[[ Provided data, beginning ]]
/-- DIAGNOSTIC_TEST_DONE, PROBE_TIMEOUT, SPARE_RELOAD_DONE and PLAN_RELOAD_DONE (R403, R404, R406, R409, R412, R413, R587): a located test that finds a
unit forgets the counts of the blocks and retires it; a test of a suspect counts for the spans that wait for it; an unanswered probe declares its
pier; a matching reload brings the span back at a new epoch, a mismatch stops it. -/
def Obligations.Recoveries : Prop :=
  ∀ (s : State),
    (∀ (u v : BitVec 32), s.faults.located.contains u.toNat = true → unitExists v.toNat = true →
      let t := (s.modFaults fun x => { x with located := x.located.erase u.toNat }).testsOver u.toNat
      let w := (t.unitSpans u.toNat).foldl State.testWaitOver t
      exec (.diagnosticTestDone u [v]) s = .next
        (((w.modFaults fun x => { x with blocks := x.blocks.filter (·.1 != u.toNat) }).retireDue v.toNat).settle) ∧
      exec (.diagnosticTestDone u []) s = .next ((w.foundNothing u.toNat).settle)) ∧
    (∀ (u : BitVec 32) (found : Findings), s.faults.located.contains u.toNat = false →
      exec (.diagnosticTestDone u found) s = .next ((((List.range 8).filter fun k => (s.span k).testing.contains u.toNat).foldl (fun t k =>
        t.suspectDone u.toNat ((found.map (·.toNat)).filter unitExists) k) s).settle)) ∧
    (∀ f : FieldId, s.faults.probes.contains f.val = true → exec (.probeTimeout f) s = .next
      (((s.modFaults fun x => { x with probes := x.probes.filter (· != f.val) }).declare (pierUnit f) 2 true).settle)) ∧
    (∀ (k : SpanId) l g, s.supervised = true → (s.span k).state = .paused → (s.span k).recovery = [.spare l] → (s.span k).spare = some g →
      exec (.spareReloadDone k .matches) s = .next (((s.spareTakes k l g).reloadRegions g true).recoveryDone k) ∧
      exec (.spareReloadDone k .mismatch) s = .next (((s.reloadRegions g false).stopSpan k).settle)) ∧
    (∀ (k : SpanId) l i head bytes, s.supervised = true → (s.span k).state = .paused → (s.span k).recovery = [.plan l i] →
      let u := s.noteImage (leAt (s.plan k i) 8 8)
      u.peek (leAt (s.plan k i) 8 8) 256 = some head → imageBytes head ≤ 262144 → u.peek (leAt (s.plan k i) 8 8) (imageBytes head) = some bytes →
      imageRefusal bytes = none →
      let t := u.installPlan k l i bytes
      exec (.planReloadDone k .matches) s = .next
        (((t.span k).here.foldl (fun u f => (u.reloadRegions f true).landDigests f) t).recoveryDone k) ∧
      exec (.planReloadDone k .mismatch) s = .next ((((t.span k).here.foldl (fun u f => u.reloadRegions f false) t).stopSpan k).settle))

/-! ### The mesh -/

/-- COLL_DATA, ARRIVE, RELEASE, ROWS, MCAST_DATA and SIGNAL (R51, R158, R184, R186, R216, R290, R306, R379 to R381, R395): a contribution of the open attempt whose digest
holds joins those of its collective, another records 0x0307 and sets DIGEST; the arrivals of a barrier add up, and the last sends RELEASE to
every member; a release completes the SYNC that waits for it; rows land and count on their channel, at a WAKING bank once it is awake; a multicast window also stops a test
segment and is acknowledged; a signal of the open attempt counts and is acknowledged, another is dropped and counted.  `s` is the state once the packet
has come to its unit. -/
def Obligations.Arrivals : Prop :=
  ∀ (u : State) (p : Pkt) (f : FieldId) (n : Nat), u.delivers p = true → let s := u.hauled p n
    let k := p.span.toNat
    s.stale p = false →
    (∀ (c : CollHdr) l, n = flitsFor l.length → s.resetting k = false → s.openStep f = some (k, p.step.toNat, p.attempt.toNat) →
      let r := s.digestR k p.step.toNat c.group.toNat c.seq.toNat
      (digestOf r c.row.toNat c.words l = c.digest.toNat → exec (.collData p f c l) u = .next (s.modSeq f fun q =>
        { q with colls := q.colls ++ [⟨c.group.toNat, c.seq.toNat, c.sender, c.rank.toNat, c.row.toNat, c.words, c.lossy || c.nonfin, l⟩] })) ∧
      (digestOf r c.row.toNat c.words l ≠ c.digest.toNat → exec (.collData p f c l) u = .next
        ((((((s.event (pierMaster f) 0x0307 (leBytes 1 c.group.toNat ++ leBytes 1 0 ++ leBytes 2 c.seq.toNat ++ leBytes 1 c.sender ++
          leBytes 1 k)).bump regDigestFails k 1).failed f 8).chargePier f (pathUnit c.sender f) 0x0307).settle)))) ∧
    (∀ (g : BitVec 8) (q c : BitVec 16), n = 1 → s.resetting k = false → (s.span k).step ≠ none → (s.span k).committed + 1 = p.step.toNat →
      (s.span k).attempt = p.attempt.toNat →
      let rest := (s.span k).barriers.filter fun b => !(b.1 == g.toNat && b.2.1 == q.toNat)
      let total := (((s.span k).barriers.find? fun b => b.1 == g.toNat && b.2.1 == q.toNat).map (·.2.2)).getD 0 + c.toNat
      (total < s.barrierSize k g.toNat → exec (.arrive p g q c) u = .next (s.modSpan k fun x =>
        { x with barriers := (g.toNat, q.toNat, total) :: rest })) ∧
      (∀ root ms, s.groupOf k false (if g.toNat = 0xFF then 0 else g.toNat) = some (root, ms) → s.barrierSize k g.toNat ≤ total →
        exec (.arrive p g q c) u = .next ((s.modSpan k fun x => { x with barriers := rest }).toMembers
          (pierMaster ((s.span k).members.getD root (0, 0)).2) tyRelease k p.step.toNat p.attempt.toNat
          (ms.filterMap fun m => (s.span k).members[m]?) [g.toNat, q.toNat]))) ∧
    (∀ (g : BitVec 8) (q : BitVec 16) t, n = 1 → s.openStep f = some (k, p.step.toNat, p.attempt.toNat) →
      (s.field f).seq.waiting = [.sync g.toNat q.toNat t] →
      exec (.release p f g q) u = .next ((s.modSeq f fun x => x.complete (.sync g.toNat q.toNat t)).wakeWaiting f)) ∧
    (∀ chan : Idx16,
      (∀ (r : BitVec 22) l, n = flitsFor l.length → s.accessCode p.master.toNat k .w (rowKey f r.toNat) l.length = 0 →
        (s.windowAsleep (rowKey f r.toNat) l.length = false →
          exec (.rows p f chan r l) u = .next ((s.putRows f r.toNat l).countRows f chan ((l.length + 511) / 512)) ∧
          ∀ g : Fin 32, exec (.mcastData p f g chan r l) u =
            .next ((((s.putRows f r.toNat l).dropSegment f).countRows f chan ((l.length + 511) / 512)).answer p tyMcastAck 0 [g.val])) ∧
        (s.windowAsleep (rowKey f r.toNat) l.length = true →
          exec (.rows p f chan r l) u = .next { s with sleepers := s.sleepers ++ [.rows p f chan r l] })) ∧
      (n = 1 → s.reachable f = true → s.resetting k = false → (s.field f).power.state.nack = 0 →
        (s.openStep f = some (k, p.step.toNat, p.attempt.toNat) → exec (.signal p f chan) u = .next (((s.modSeq f fun q =>
          { q with sigCount := q.sigCount.set chan (q.sigCount.getD chan 0 + 1) }).wakeWaiting f).answer p tyAck 0 [])) ∧
        (s.openStep f ≠ some (k, p.step.toNat, p.attempt.toNat) → exec (.signal p f chan) u = .next (s.bump regSignalDrops f 1))))

/-- R34, R51, R285, R287 and R289: every packet the device sends for a span carries the span's number and epoch; at a pier, a mover channel, a field processor or a
port engine, a packet of a span whose epoch is not the span's is dropped without NACK and counted, and nothing else happens, so that a stale
report influences no decision; a damaged packet reaches nothing: the router that finds it drops it; and a packet of a route generation that is no longer in
force does nothing. -/
def Obligations.StalePackets : Prop :=
  ∀ (s : State),
    (∀ m ty (k : SpanId) n a d st data, (s.send m ty k n a d st data).outbox =
      .packet (s.head m ty k 0 false d) ty k (s.span k).epoch n a d st data :: s.outbox) ∧
    (∀ (p : Pkt) (f : FieldId), s.delivers p = true → p.span.toNat < 8 → p.epoch.toNat ≠ (s.span p.span.toNat).epoch →
      let drops (n : Nat) : Host.Outcome State Fault Refusal := .next ((s.hauled p n).bump regStaleDrops p.span.toNat 1)
      (∀ kind c st w, exec (.report p kind c st w) s = drops 1) ∧ (∀ d w, exec (.advance p d w) s = drops 1) ∧
      (exec (.abort p f) s = drops 1) ∧ (∀ w, exec (.openMsg p f w) s = drops 1) ∧ (exec (.slip p f) s = drops 1) ∧
      (∀ c l, exec (.collData p f c l) s = drops (flitsFor l.length)) ∧ (∀ g q n, exec (.arrive p g q n) s = drops 1) ∧
      (∀ g q, exec (.release p f g q) s = drops 1) ∧ (∀ c, exec (.signal p f c) s = drops 1) ∧
      (∀ c r l, exec (.rows p f c r l) s = drops (flitsFor l.length)) ∧ (∀ g c r l, exec (.mcastData p f g c r l) s = drops (flitsFor l.length)) ∧
      (∀ l, exec (.readData p l) s = drops (flitsFor l.length)) ∧ (∀ w, exec (.ack p w) s = drops 1) ∧ (∀ c, exec (.nack p c) s = drops 1) ∧
      (∀ g, exec (.mcastAck p g f) s = drops 1 ∧ exec (.creditReset p g f) s = drops 1) ∧
      (∀ c, exec (.go p f c) s = drops 1) ∧ (∀ c, exec (.stop p f c) s = drops 1) ∧ (∀ c, exec (.clear p f c) s = drops 1) ∧
      (∀ c, exec (.armShadow p f c) s = drops 1) ∧ (∀ c b o l, exec (.registerSetWrite p f c b o l) s = drops 1) ∧
      (∀ o l, exec (.mailboxWrite p f o l) s = drops 1) ∧
      (∀ a : BitVec 48, addrRegion a.toNat = 8 ∨ addrRegion a.toNat = 12 →
        (∀ n, exec (.read p a n) s = drops 1) ∧ (∀ op x y, exec (.atomic p a op x y) s = drops 1) ∧
        (∀ l, exec (.smallWrite p a l) s = drops 1) ∧ (∀ l, exec (.write p a l) s = drops (flitsFor l.length)) ∧ exec (.readback p a) s = drops 1)) ∧
    (∀ (p : Pkt) r, p.damage = some r →
      (∀ kind c st w, exec (.report p kind c st w) s = .next (s.dropDamaged p r)) ∧ (∀ a n, exec (.read p a n) s = .next (s.dropDamaged p r)) ∧
      (∀ a l, exec (.write p a l) s = .next (s.dropDamaged p r)) ∧ (∀ f c r' l, exec (.rows p f c r' l) s = .next (s.dropDamaged p r)) ∧
      (∀ l, exec (.readData p l) s = .next (s.dropDamaged p r))) ∧
    (∀ p : Pkt, p.damage = none → p.gen ≠ s.mesh.routeGen →
      (∀ kind c st w, exec (.report p kind c st w) s = .next s) ∧ (∀ a n, exec (.read p a n) s = .next s) ∧ (∀ a l, exec (.write p a l) s = .next s))

/-- READ, ATOMIC, SMALL_WRITE, WRITE and READBACK on memory (R16, R139, R158, R283, R297): a permitted access is performed and answered by READ_DATA,
by ACK with the old value, by ACK, not at all, or by ACK; at a WAKING bank it waits; a refused one records its refusal and answers NACK with its code.
`s` is the state once the packet has come to its target. -/
def Obligations.MemoryRequests : Prop :=
  ∀ (u : State) (p : Pkt) (addr : BitVec 48) (l : List Byte) (n : Nat), u.delivers p = true → let s := u.hauled p n
    let a := addr.toNat
    addrRegion a ≠ 12 → (addrRegion a = 8 → s.stale p = false) → let m := p.master.toNat; let k := p.span.toNat
    (∀ len : BitVec 17, n = 1 →
      (s.accessCode m k .r a len.toNat = 0 → exec (.read p addr len) u =
        .next (if s.windowAsleep a len.toNat then { s with sleepers := s.sleepers ++ [.read p addr len] }
          else (s.readNotes .r a len.toNat).deliver p (s.peekAny a len.toNat))) ∧
      (∀ c, c ≠ 0 → s.accessCode m k .r a len.toNat = c →
        exec (.read p addr len) u = .next ((s.refused m k .r a len.toNat c).answer p tyNack c []))) ∧
    (n = 1 → s.accessCode m k .a a 8 = 0 → s.windowAsleep a 8 = false → ∀ op x y, let old := ofLe (s.peekAny a 8)
      exec (.atomic p addr op x y) u =
        .next (((s.readNotes .a a 8).writeAt a (leBytes 8 (atomicNew op (BitVec.ofNat 64 old) x y).toNat)).answer p tyAck 0 [old])) ∧
    (s.accessCode m k .w a l.length = 0 → s.windowAsleep a l.length = false →
      (n = 1 → exec (.smallWrite p addr l) u = .next ((s.writeAt a l).answer p tyAck 0 [])) ∧
      (n = flitsFor l.length → exec (.write p addr l) u = .next (s.writeAt a l))) ∧
    (∀ c, n = flitsFor l.length → c ≠ 0 → s.accessCode m k .w a l.length = c →
      exec (.write p addr l) u = .next ((s.refused m k .w a l.length c).answer p tyNack c [])) ∧
    (n = 1 → s.accessCode m k .w (a / 64 * 64) 64 = 0 → addrRegion (a / 64 * 64) ≠ 12 → (addrRegion (a / 64 * 64) = 8 → s.stale p = false) →
      s.windowAsleep (a / 64 * 64) 64 = false → exec (.readback p addr) u = .next (s.answer p tyAck 0 []))

/-- What a permitted write of a scratchpad window leaves in memory (R15, R140): the bytes given at the address given, every other byte as
before. -/
def Obligations.WindowStores : Prop :=
  ∀ (s : State) (p : Pkt) (addr : BitVec 48) (l : List Byte), s.delivers p = true → let a := addr.toNat
    let u := s.hauled p 1
    addrRegion a = 8 → u.stale p = false → u.accessCode p.master.toNat p.span.toNat .w a l.length = 0 → u.windowAsleep a l.length = false →
    ∃ t, exec (.smallWrite p addr l) s = .next t ∧
      (∀ i (h : i < l.length), t.mem.byte (a % 2 ^ 48 + i) = l[i]) ∧
      (∀ x, x < a % 2 ^ 48 ∨ a % 2 ^ 48 + l.length ≤ x → t.mem.byte x = s.mem.byte x)

/-- READ_DATA, ACK, NACK, RESPONSE_TIMEOUT, MCAST_ACK, CREDIT_RESET and MCAST_TARGET_TIMEOUT (R158, R173, R182, R284, R295, R297, R307 to R310): a response ends the
request it answers; read data is written at the request's destination, at a WAKING bank once it is awake; a failed request sets the bit of its code; a lost one records event
0x0605 and is counted; an acknowledgement of a multicast gives one credit back; the third re-send, or 50 µs without an answer, drops the
target.  `s` is the state once the packet has come to its unit. -/
def Obligations.Responses : Prop :=
  ∀ (u : State) (p : Pkt) (n : Nat), u.delivers p = true → let s := u.hauled p n
    s.stale p = false →
    (s.outstanding p.master.toNat p.tag.toNat = none → (∀ l, n = flitsFor l.length → exec (.readData p l) u = .next s) ∧
      (∀ w, n = 1 → exec (.ack p w) u = .next s)) ∧
    (∀ o, s.outstanding p.master.toNat p.tag.toNat = some o →
      (∀ d l, n = flitsFor l.length → o.dest = some d →
        let rows := rowsFrom d (((l.take o.bytes).length + 511) / 512)
        exec (.readData p l) u = .next (if s.rowsAsleep o.field rows then { s with sleepers := s.sleepers ++ [.readData p l] }
          else (s.withRows o.field [d] rows fun t => t.putRows o.field d (l.take o.bytes)).readLanded o (l.take o.bytes).length)) ∧
      (∀ w, n = 1 → o.serial ≠ 0 →
        let t := s.endRequest o.master o.tag
        exec (.ack p w) u = .next ((if o.write then t.modSeq o.field fun q => { q with writesOpen := q.writesOpen - 1 } else t).responded o.field
          o.serial)) ∧
      (∀ c, n = 1 → o.master / 256 ≠ 5 → o.ahead = none →
        let t := s.endRequest p.master.toNat p.tag.toNat
        exec (.nack p c) u = .next (((if o.write then t.modSeq o.field fun q => { q with writesOpen := q.writesOpen - 1 } else t).failed o.field
          (nackBit c.toNat)).settle)) ∧
      (∀ c x, n = 1 → o.master / 256 ≠ 5 → o.ahead = some x → exec (.nack p c) u = .next
        (((s.endRequest p.master.toNat p.tag.toNat).dropAhead o.field fun a => a.tags.contains p.tag.toNat).settle)) ∧
      exec (.responseTimeout p) s = .next
        ((((s.event p.master.toNat 0x0605 []).bump regLostResponses 0 1).requestFailed p.master.toNat p.tag.toNat nackLost).settle)) ∧
    (∀ (g : Fin 32) (f : FieldId), n = 1 → let k := p.span.toNat
      (s.mcastOf k g f = none → exec (.mcastAck p g f) u = .next s ∧ exec (.creditReset p g f) u = .next s) ∧
      (∀ m, s.mcastOf k g f = some m →
        (let new := { m with targets := m.targets.map fun t => if t.1 = f.val then (t.1, t.2.1 + 1, t.2.2.1 + 1, 0) else t }
         exec (.mcastAck p g f) u = .next (((s.modSpan k fun p => { p with mcasts := p.mcasts.map fun x => if x = m then new else x }).mcastGo k
          new).mcastCheck k g m.root)) ∧
        (∀ a b c, m.targets.find? (·.1 == f.val) = some (f.val, a, b, c) → 3 ≤ c →
          exec (.creditReset p g f) u = .next (s.mcastDrop k g m.root f).settle))) ∧
    (∀ (k : SpanId) (g : Fin 32) (f : FieldId),
      (s.mcastOf k g f = none → exec (.mcastTargetTimeout k g f) s = .next s) ∧
      (∀ m, s.mcastOf k g f = some m → exec (.mcastTargetTimeout k g f) s = .next (s.mcastDrop k g m.root f).settle))
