@[simp] theorem State.supervisor_setRegAt (o : Obj) (i j v : Nat) : (s.setRegAt o i j v).supervisor = s.supervisor := rfl
@[simp] theorem State.supervisor_setReg (o : Obj) (i v : Nat) : (s.setReg o i v).supervisor = s.supervisor := rfl
@[simp] theorem State.supervisor_bump (o : Obj) (i n : Nat) : (s.bump o i n).supervisor = s.supervisor := rfl
@[simp] theorem State.supervisor_modField (f : Nat) (g : Field → Field) : (s.modField f g).supervisor = s.supervisor := rfl
@[simp] theorem State.supervisor_modSpan (k : Nat) (g : Span → Span) : (s.modSpan k g).supervisor = s.supervisor := rfl
@[simp] theorem State.supervisor_modChannel (c : Nat) (g : Channel → Channel) : (s.modChannel c g).supervisor = s.supervisor := rfl
@[simp] theorem State.supervisor_modSet (k : Nat) (g : ISet → ISet) : (s.modSet k g).supervisor = s.supervisor := rfl
@[simp] theorem State.supervisor_modTower (t : Nat) (g : Tower → Tower) : (s.modTower t g).supervisor = s.supervisor := rfl
@[simp] theorem State.supervisor_modMesh (g : Mesh → Mesh) : (s.modMesh g).supervisor = s.supervisor := rfl
@[simp] theorem State.supervisor_modRouter (r : Nat) (g : Router → Router) : (s.modRouter r g).supervisor = s.supervisor := rfl
@[simp] theorem State.supervisor_modSeq (f : Nat) (g : Sequencer → Sequencer) : (s.modSeq f g).supervisor = s.supervisor := rfl
@[simp] theorem State.supervisor_modArray (f : Nat) (g : ArrayS → ArrayS) : (s.modArray f g).supervisor = s.supervisor := rfl
@[simp] theorem State.supervisor_modBank (f b : Nat) (g : Bank → Bank) : (s.modBank f b g).supervisor = s.supervisor := rfl
@[simp] theorem State.supervisor_modMover (f c : Nat) (g : Mover → Mover) : (s.modMover f c g).supervisor = s.supervisor := rfl
@[simp] theorem State.supervisor_modPower (f : Nat) (g : PowerS → PowerS) : (s.modPower f g).supervisor = s.supervisor := rfl
@[simp] theorem State.supervisor_modClock (f : Nat) (g : FieldClock → FieldClock) : (s.modClock f g).supervisor = s.supervisor := rfl
@[simp] theorem State.supervisor_modRec (g : Recorder → Recorder) : (s.modRec g).supervisor = s.supervisor := rfl
@[simp] theorem State.supervisor_modFaults (g : Faults → Faults) : (s.modFaults g).supervisor = s.supervisor := rfl
@[simp] theorem State.supervisor_modTests (g : TestEngine → TestEngine) : (s.modTests g).supervisor = s.supervisor := rfl
@[simp] theorem State.supervisor_modBoot (g : Boot → Boot) : (s.modBoot g).supervisor = s.supervisor := rfl
@[simp] theorem State.supervisor_modPorts (g : Ports → Ports) : (s.modPorts g).supervisor = s.supervisor := rfl
@[simp] theorem State.supervisor_modClocks (g : Clocks → Clocks) : (s.modClocks g).supervisor = s.supervisor := rfl
@[simp] theorem State.supervisor_modSupply (g : Supply → Supply) : (s.modSupply g).supervisor = s.supervisor := rfl
@[simp] theorem State.supervisor_modEth (e : Nat) (g : EthPort → EthPort) : (s.modEth e g).supervisor = s.supervisor := rfl
@[simp] theorem State.supervisor_modLink (p : Nat) (g : Spanlink → Spanlink) : (s.modLink p g).supervisor = s.supervisor := rfl
@[simp] theorem State.supervisor_nextFree : (s.nextFree).supervisor = s.supervisor := rfl
@[simp] theorem State.supervisor_emit (e : Emission) : (s.emit e).supervisor = s.supervisor := rfl
@[simp] theorem State.supervisor_write (k : Nat) (l : List Byte) : (s.write k l).supervisor = s.supervisor := rfl
@[simp] theorem State.supervisor_wipe (lo hi : Nat) : (s.wipe lo hi).supervisor = s.supervisor := rfl
@[simp] theorem State.supervisor_event (source code : Nat) (data : List Byte) : (s.event source code data).supervisor = s.supervisor := rfl
@[simp] theorem State.supervisor_supEvent (code : Nat) (data : List Byte) : (s.supEvent code data).supervisor = s.supervisor := rfl
@[simp] theorem State.supervisor_ignored (k n : Nat) : (s.ignored k n).supervisor = s.supervisor := rfl
@[simp] theorem State.supervisor_markPause (k : Nat) (r : PauseReason) : (s.markPause k r).supervisor = s.supervisor := rfl

/-! ### A unit just changed, and the others -/

theorem getD_modify_same {α : Type} (l : List α) (i : Nat) (g : α → α) (d : α) (h : i < l.length) :
    (l.modify i g).getD i d = g (l.getD i d) := by
  simp [List.getD_eq_getElem?_getD, h]

theorem getD_modify_other {α : Type} (l : List α) (i j : Nat) (g : α → α) (d : α) (h : i ≠ j) :
    (l.modify i g).getD j d = l.getD j d := by
  simp [List.getD_eq_getElem?_getD, h]

theorem State.sized_iff : s.sized = true ↔
    s.fields.length = 30 ∧ s.spans.length = 8 ∧ s.towers.length = 24 ∧ s.channels.length = 192 ∧ s.sets.length = 16 := by
  simp [State.sized, and_assoc]

theorem State.field_modField_same (f : Nat) (g : Field → Field) (h : f < s.fields.length) : (s.modField f g).field f = g (s.field f) :=
  getD_modify_same _ _ _ _ h
theorem State.field_modField_other (f j : Nat) (g : Field → Field) (h : f ≠ j) : (s.modField f g).field j = s.field j :=
  getD_modify_other _ _ _ _ _ h

theorem State.span_modSpan_same (k : Nat) (g : Span → Span) (h : k < s.spans.length) : (s.modSpan k g).span k = g (s.span k) :=
  getD_modify_same _ _ _ _ h
theorem State.span_modSpan_other (k j : Nat) (g : Span → Span) (h : k ≠ j) : (s.modSpan k g).span j = s.span j :=
  getD_modify_other _ _ _ _ _ h

theorem State.channel_modChannel_same (c : Nat) (g : Channel → Channel) (h : c < s.channels.length) : (s.modChannel c g).channel c = g (s.channel c) :=
  getD_modify_same _ _ _ _ h
theorem State.channel_modChannel_other (c j : Nat) (g : Channel → Channel) (h : c ≠ j) : (s.modChannel c g).channel j = s.channel j :=
  getD_modify_other _ _ _ _ _ h

theorem State.set_modSet_same (k : Nat) (g : ISet → ISet) (h : k < s.sets.length) : (s.modSet k g).set k = g (s.set k) :=
  getD_modify_same _ _ _ _ h
theorem State.set_modSet_other (k j : Nat) (g : ISet → ISet) (h : k ≠ j) : (s.modSet k g).set j = s.set j :=
  getD_modify_other _ _ _ _ _ h

theorem State.tower_modTower_same (t : Nat) (g : Tower → Tower) (h : t < s.towers.length) : (s.modTower t g).tower t = g (s.tower t) :=
  getD_modify_same _ _ _ _ h
theorem State.tower_modTower_other (t j : Nat) (g : Tower → Tower) (h : t ≠ j) : (s.modTower t g).tower j = s.tower j :=
  getD_modify_other _ _ _ _ _ h

/-! ### Object values -/

/-- An object just written holds what was written, cut to its size. -/
theorem State.regAt_setRegAt_same (o : Obj) (i j v : Nat) : (s.setRegAt o i j v).regAt o i j = v % 256 ^ o.size :=
  RegFile.find_put_same _ _ _ _

/-- Objects with another key keep their values. -/
theorem State.regAt_setRegAt_other (o p : Obj) (i j x y v : Nat) (h : p.key x y ≠ o.key i j) :
    (s.setRegAt o i j v).regAt p x y = s.regAt p x y := by
  simp only [State.regAt, RegFile.value, State.setRegAt, RegFile.find_put_other _ _ _ _ _ h]

theorem State.reg_setReg_same (o : Obj) (i v : Nat) : (s.setReg o i v).reg o i = v % 256 ^ o.size := s.regAt_setRegAt_same o i 0 v

theorem State.reg_setReg_other (o p : Obj) (i x v : Nat) (h : p.key x 0 ≠ o.key i 0) : (s.setReg o i v).reg p x = s.reg p x :=
  s.regAt_setRegAt_other o p i 0 x 0 v h

end Sys2Proof.Machine
end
[[ Provided data, end ]]
Your goal –
In the entries above, the lines between the one holding "(∀ x, x < a % 2 ^ 48" and the one holding "exec (.nack p c) u = .next (((if", inclusive, are to be printed exactly as written, and those alone.

Solution to this problem –
      (∀ x, x < a % 2 ^ 48 ∨ a % 2 ^ 48 + l.length ≤ x → t.mem.byte x = s.mem.byte x)

/-- READ_DATA, ACK, NACK, RESPONSE_TIMEOUT, MCAST_ACK, CREDIT_RESET and MCAST_TARGET_TIMEOUT (R158, R173, R182, R284, R295, R297, R307 to R310): a response ends the
request it answers; read data is written at the request's destination, at a WAKING bank once it is awake; a failed request sets the bit of its code; a lost one records event
0x0605 and is counted; an acknowledgement of a multicast gives one credit back; the third re-send, or 50 µs without an answer, drops the
target.  `s` is the state once the packet has come to its unit. -/
def Obligations.Responses : Prop :=
  ∀ (u : State) (p : Pkt) (n : Nat), u.delivers p = true → let s := u.hauled p n
    s.stale p = false →
    (s.outstanding p.master.toNat p.tag.toNat = none → (∀ l, n = flitsFor l.length → exec (.readData p l) u = .next s) ∧
      (∀ w, n = 1 → exec (.ack p w) u = .next s)) ∧
    (∀ o, s.outstanding p.master.toNat p.tag.toNat = some o →
      (∀ d l, n = flitsFor l.length → o.dest = some d →
        let rows := rowsFrom d (((l.take o.bytes).length + 511) / 512)
        exec (.readData p l) u = .next (if s.rowsAsleep o.field rows then { s with sleepers := s.sleepers ++ [.readData p l] }
          else (s.withRows o.field [d] rows fun t => t.putRows o.field d (l.take o.bytes)).readLanded o (l.take o.bytes).length)) ∧
      (∀ w, n = 1 → o.serial ≠ 0 →
        let t := s.endRequest o.master o.tag
        exec (.ack p w) u = .next ((if o.write then t.modSeq o.field fun q => { q with writesOpen := q.writesOpen - 1 } else t).responded o.field
          o.serial)) ∧
      (∀ c, n = 1 → o.master / 256 ≠ 5 → o.ahead = none →
        let t := s.endRequest p.master.toNat p.tag.toNat
        exec (.nack p c) u = .next (((if o.write then t.modSeq o.field fun q => { q with writesOpen := q.writesOpen - 1 } else t).failed o.field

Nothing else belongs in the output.